§ Required work: Return the run of lines below that opens with the line containing "unfold execPdmRateChange" and closes with the line containing "unfold execPilotTimerWake", keeping each one exact.

____ Material for the task

-- ==== Sys2Proof/Laws/MovesPilot.lean ====
section
/-! SUPPORT. What each operation of Machine/Pilot.lean may do to the stores and the queue (Safety.lean, Moves): one lemma for each. -/

namespace Sys2Proof.Machine

open Host Sys2Proof

theorem State.evPop_moves {a s : State} (h : Moves a s) :
    Moves a (State.evPop s).1 := by
  unfold State.evPop
  repeat' first
    | with_reducible assumption
    | with_reducible apply State.wr_moves
    | simp only [Moves.put_iff]
    | split

theorem State.offDefer_moves {a s : State} (h : Moves a s) :
    Moves a (State.offDefer s) := by
  unfold State.offDefer
  repeat' first
    | with_reducible assumption
    | with_reducible apply State.raise_moves
    | with_reducible apply State.inc_moves
    | simp only [Moves.put_iff]

theorem State.pdmCall_moves {a s : State} (rate : Nat) (h : Moves a s) :
    Moves a (State.pdmCall s rate) := by
  unfold State.pdmCall
  repeat' first
    | with_reducible assumption
    | simp only [Moves.put_iff]

theorem State.paCtrl_moves {a s : State} (v : Nat) (h : Moves a s) :
    Moves a (State.paCtrl s v) := by
  unfold State.paCtrl
  repeat' first
    | with_reducible assumption
    | with_reducible apply State.wr_moves
    | with_reducible apply Moves.ite
    | simp only [Moves.put_iff]

theorem State.unfreeze_moves {a s : State} (h : Moves a s) :
    Moves a (State.unfreeze s) := by
  unfold State.unfreeze
  repeat' first
    | with_reducible assumption
    | with_reducible apply State.wr_moves
    | simp only [Moves.put_iff]

theorem State.freezeRelease_moves {a s : State} (h : Moves a s) :
    Moves a (State.freezeRelease s) := by
  unfold State.freezeRelease
  repeat' first
    | with_reducible assumption
    | with_reducible apply State.unfreeze_moves
    | with_reducible apply Moves.ite

theorem State.simCtrl_moves {a s : State} (slot : Nat) (run : Bool) (len : Nat) (h : Moves a s) :
    Moves a (State.simCtrl s slot run len) := by
  unfold State.simCtrl
  repeat' first
    | with_reducible assumption
    | with_reducible apply State.wr_moves
    | simp only [Moves.put_iff]
    | split

theorem State.exportErr_moves {a s : State} (h : Moves a s) :
    Moves a (State.exportErr s) := by
  unfold State.exportErr
  repeat' first
    | with_reducible assumption
    | with_reducible apply State.raise_moves
    | with_reducible apply State.wr_moves

theorem State.exportStart_moves {a s : State} (v : Nat) (h : Moves a s) :
    Moves a (State.exportStart s v) := by
  unfold State.exportStart
  repeat' first
    | with_reducible assumption
    | with_reducible apply State.wr_moves
    | with_reducible apply State.exportErr_moves
    | simp only [Moves.put_iff]
    | split

theorem State.offCancel_moves {a s : State} (h : Moves a s) :
    Moves a (State.offCancel s) := by
  unfold State.offCancel
  repeat' first
    | with_reducible assumption
    | with_reducible apply State.raise_moves
    | with_reducible apply State.inc_moves
    | with_reducible apply State.wr_moves
    | with_reducible apply Moves.ite
    | simp only [Moves.put_iff]

theorem State.freeze_moves {a s : State} (w : Nat) (h : Moves a s) :
    Moves a (State.freeze s w) := by
  unfold State.freeze
  repeat' first
    | with_reducible assumption
    | with_reducible apply State.inc_moves
    | with_reducible apply State.wr_moves
    | with_reducible apply Moves.ite
    | simp only [Moves.put_iff]

theorem State.detect_moves {a s : State} (h : Moves a s) :
    Moves a (State.detect s) := by
  unfold State.detect
  repeat' first
    | with_reducible assumption
    | with_reducible apply State.wr_moves
    | with_reducible apply State.offCancel_moves
    | with_reducible apply State.freeze_moves
    | with_reducible apply State.wakeLatch_moves
    | with_reducible apply State.raise_moves
    | with_reducible apply State.inc_moves
    | simp only [Moves.put_iff]

theorem State.eventOne_moves {a s : State} (c : Nat) (v : Nat) (h : Moves a s) :
    Moves a (State.eventOne s c v) := by
  unfold State.eventOne
  repeat' first
    | with_reducible assumption
    | with_reducible apply State.raise_moves
    | with_reducible apply State.inc_moves
    | with_reducible apply State.wakeLatch_moves
    | with_reducible apply Moves.ite
    | simp only [Moves.put_iff]

theorem State.eventScores_moves {a s : State} (sc : List Nat) (h : Moves a s) :
    Moves a (State.eventScores s sc) := by
  unfold State.eventScores
  repeat' first
    | with_reducible assumption
    | with_reducible apply State.eventOne_moves
    | simp only [Moves.put_iff]
    | with_reducible apply Moves.foldl
    | intro _ _

theorem State.freezeDue_moves {a s : State} (h : Moves a s) :
    Moves a (State.freezeDue s) := by
  unfold State.freezeDue
  repeat' first
    | with_reducible assumption
    | with_reducible apply State.raise_moves
    | with_reducible apply State.inc_moves
    | with_reducible apply State.unfreeze_moves

theorem State.exportDone_moves {a s : State} (h : Moves a s) :
    Moves a (State.exportDone s) := by
  unfold State.exportDone
  repeat' first
    | with_reducible assumption
    | with_reducible apply State.raise_moves
    | with_reducible apply State.wr_moves
    | with_reducible apply State.poke_moves
    | with_reducible apply State.freezeDue_moves
    | with_reducible apply State.unfreeze_moves
    | with_reducible apply State.exportErr_moves
    | simp only [Moves.put_iff]
    | split

theorem State.featureFrame_moves {a s : State} (h : Moves a s) :
    Moves a (State.featureFrame s) := by
  unfold State.featureFrame
  repeat' first
    | with_reducible assumption
    | with_reducible apply Moves.ite
    | simp only [Moves.put_iff]

theorem State.freezeExpire_moves {a s : State} (h : Moves a s) :
    Moves a (State.freezeExpire s) := by
  unfold State.freezeExpire
  repeat' first
    | with_reducible assumption
    | with_reducible apply State.freezeDue_moves
    | with_reducible apply Moves.ite

theorem State.streamResume_moves {a s : State} (h : Moves a s) :
    Moves a (State.streamResume s) := by
  unfold State.streamResume
  repeat' first
    | with_reducible assumption
    | with_reducible apply State.inc_moves
    | with_reducible apply Moves.ite
    | simp only [Moves.put_iff]

theorem State.offDeferEnd_moves {a s : State} (h : Moves a s) :
    Moves a (State.offDeferEnd s) := by
  unfold State.offDeferEnd
  repeat' first
    | with_reducible assumption
    | simp only [Moves.put_iff]
    | split

theorem State.pdmChange_moves {a s : State} (h : Moves a s) :
    Moves a (State.pdmChange s) := by
  unfold State.pdmChange
  repeat' first
    | with_reducible assumption
    | with_reducible apply State.inc_moves
    | with_reducible apply State.wr_moves
    | simp only [Moves.put_iff]
    | split

theorem State.ringPut_moves {a s : State} (base : Nat) (l : Nat) (n : Nat) (w : Nat) (v5 : List (List Byte)) (h : Moves a s) :
    Moves a (State.ringPut s base l n w v5) := by
  induction v5 generalizing s w with
  | nil => unfold State.ringPut; exact h
  | cons x t ih =>
    unfold State.ringPut
    repeat' first
      | with_reducible assumption
      | with_reducible apply ih
      | with_reducible apply State.poke_moves

theorem State.wakeScore_moves {a s : State} (v : Nat) (h : Moves a s) :
    Moves a (State.wakeScore s v) := by
  unfold State.wakeScore
  repeat' first
    | with_reducible assumption
    | with_reducible apply State.wr_moves
    | with_reducible apply State.detect_moves
    | with_reducible apply Moves.ite
    | simp only [Moves.put_iff]

theorem State.simmerEval_moves {a s : State} (slot : Nat) (overrun : Bool) (scores : List Nat) (h : Moves a s) :
    Moves a (State.simmerEval s slot overrun scores) := by
  unfold State.simmerEval
  repeat' first
    | with_reducible assumption
    | with_reducible apply State.inc_moves
    | with_reducible apply State.wakeScore_moves
    | with_reducible apply State.eventScores_moves
    | simp only [Moves.put_iff]
    | split

theorem State.streamHop_moves {a s : State} (h : Moves a s) :
    Moves a (State.streamHop s) := by
  unfold State.streamHop
  repeat' first
    | with_reducible assumption
    | with_reducible apply State.ringPut_moves
    | with_reducible apply State.addW_moves
    | with_reducible apply Moves.ite
    | simp only [Moves.put_iff]

theorem State.timerFired_moves {a s : State} (n : Nat) (h : Moves a s) :
    Moves a (State.timerFired s n) := by
  unfold State.timerFired
  repeat' first
    | with_reducible assumption
    | with_reducible apply State.raise_moves
    | with_reducible apply State.wr_moves

theorem State.timerLevel_moves {a s : State} (n : Nat) (h : Moves a s) :
    Moves a (State.timerLevel s n) := by
  unfold State.timerLevel
  repeat' first
    | with_reducible assumption
    | with_reducible apply State.brQueue_moves
    | with_reducible apply State.timerFired_moves
    | with_reducible apply Moves.ite

theorem State.timerWake_moves {a s : State} (n : Nat) (h : Moves a s) :
    Moves a (State.timerWake s n) := by
  unfold State.timerWake
  repeat' first
    | with_reducible assumption
    | with_reducible apply State.wakeLatch_moves
    | with_reducible apply State.timerFired_moves
    | with_reducible apply Moves.ite

theorem State.xfadeEnd_moves {a s : State} (h : Moves a s) :
    Moves a (State.xfadeEnd s) := by
  unfold State.xfadeEnd
  repeat' first
    | with_reducible assumption
    | with_reducible apply State.raise_moves
    | with_reducible apply State.wr_moves
    | split

theorem execAudioStreamHop_moves {a s : State} (h : Moves a s) :
    ∃ t, execAudioStreamHop s = .next t ∧ Moves a t := by
  unfold execAudioStreamHop
  refine ⟨_, rfl, ?_⟩
  repeat' first
    | with_reducible assumption
    | with_reducible apply State.streamHop_moves

theorem execExportDone_moves {a s : State} (h : Moves a s) :
    ∃ t, execExportDone s = .next t ∧ Moves a t := by
  unfold execExportDone
  refine ⟨_, rfl, ?_⟩
  repeat' first
    | with_reducible assumption
    | with_reducible apply State.exportDone_moves

theorem execExportStart_moves {a s : State} (v : Word) (h : Moves a s) :
    ∃ t, execExportStart v s = .next t ∧ Moves a t := by
  unfold execExportStart
  refine ⟨_, rfl, ?_⟩
  repeat' first
    | with_reducible assumption
    | with_reducible apply State.reach_moves
    | with_reducible apply State.exportStart_moves
    | intro _ _

theorem execFeatureFrame_moves {a s : State} (h : Moves a s) :
    ∃ t, execFeatureFrame s = .next t ∧ Moves a t := by
  unfold execFeatureFrame
  refine ⟨_, rfl, ?_⟩
  repeat' first
    | with_reducible assumption
    | with_reducible apply State.featureFrame_moves

theorem execFreezeExpire_moves {a s : State} (h : Moves a s) :
    ∃ t, execFreezeExpire s = .next t ∧ Moves a t := by
  unfold execFreezeExpire
  refine ⟨_, rfl, ?_⟩
  repeat' first
    | with_reducible assumption
    | with_reducible apply State.freezeExpire_moves

theorem execFreezeRel_moves {a s : State} (v : Word) (h : Moves a s) :
    ∃ t, execFreezeRel v s = .next t ∧ Moves a t := by
  unfold execFreezeRel
  refine ⟨_, rfl, ?_⟩
  repeat' first
    | with_reducible assumption
    | with_reducible apply State.reach_moves
    | with_reducible apply State.freezeRelease_moves
    | with_reducible apply Moves.ite
    | intro _ _

theorem execOffDeferEnd_moves {a s : State} (h : Moves a s) :
    ∃ t, execOffDeferEnd s = .next t ∧ Moves a t := by
  unfold execOffDeferEnd
  refine ⟨_, rfl, ?_⟩
  repeat' first
    | with_reducible assumption
    | with_reducible apply State.offDeferEnd_moves

theorem execPdmRateChange_moves {a s : State} (h : Moves a s) :
    ∃ t, execPdmRateChange s = .next t ∧ Moves a t := by
  unfold execPdmRateChange
  refine ⟨_, rfl, ?_⟩
  repeat' first
    | with_reducible assumption
    | with_reducible apply State.pdmChange_moves

theorem execPilotTimerLevel_moves {a s : State} (n : Fin 16) (h : Moves a s) :
    ∃ t, execPilotTimerLevel n s = .next t ∧ Moves a t := by
  unfold execPilotTimerLevel
  refine ⟨_, rfl, ?_⟩
  repeat' first
    | with_reducible assumption
    | with_reducible apply State.timerLevel_moves

theorem execPilotTimerWake_moves {a s : State} (n : Fin 16) (h : Moves a s) :
    ∃ t, execPilotTimerWake n s = .next t ∧ Moves a t := by
  unfold execPilotTimerWake
  refine ⟨_, rfl, ?_⟩
  repeat' first
    | with_reducible assumption
    | with_reducible apply State.timerWake_moves

theorem execSimmerEval_moves {a s : State} (slot : Fin 2) (overrun : Bool) (scores : List Byte) (h : Moves a s) :
    ∃ t, execSimmerEval slot overrun scores s = .next t ∧ Moves a t := by
  unfold execSimmerEval
  refine ⟨_, rfl, ?_⟩
  repeat' first
    | with_reducible assumption
    | with_reducible apply State.simmerEval_moves

theorem execSimmerStart_moves {a s : State} (v : Word) (len0 : BitVec 19) (len1 : BitVec 19) (h : Moves a s) :
    ∃ t, execSimmerStart v len0 len1 s = .next t ∧ Moves a t := by
  unfold execSimmerStart
  refine ⟨_, rfl, ?_⟩
  repeat' first
    | with_reducible assumption
    | with_reducible apply State.reach_moves
    | with_reducible apply State.simCtrl_moves
    | intro _ _

theorem execXfadeEnd_moves {a s : State} (h : Moves a s) :
    ∃ t, execXfadeEnd s = .next t ∧ Moves a t := by
  unfold execXfadeEnd
  refine ⟨_, rfl, ?_⟩
  repeat' first
    | with_reducible assumption
    | with_reducible apply State.xfadeEnd_moves

end Sys2Proof.Machine
end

________

§ Task output:
  unfold execPdmRateChange
  refine ⟨_, rfl, ?_⟩
  repeat' first
    | with_reducible assumption
    | with_reducible apply State.pdmChange_moves

theorem execPilotTimerLevel_moves {a s : State} (n : Fin 16) (h : Moves a s) :
    ∃ t, execPilotTimerLevel n s = .next t ∧ Moves a t := by
  unfold execPilotTimerLevel
  refine ⟨_, rfl, ?_⟩
  repeat' first
    | with_reducible assumption
    | with_reducible apply State.timerLevel_moves

theorem execPilotTimerWake_moves {a s : State} (n : Fin 16) (h : Moves a s) :
    ∃ t, execPilotTimerWake n s = .next t ∧ Moves a t := by
  unfold execPilotTimerWake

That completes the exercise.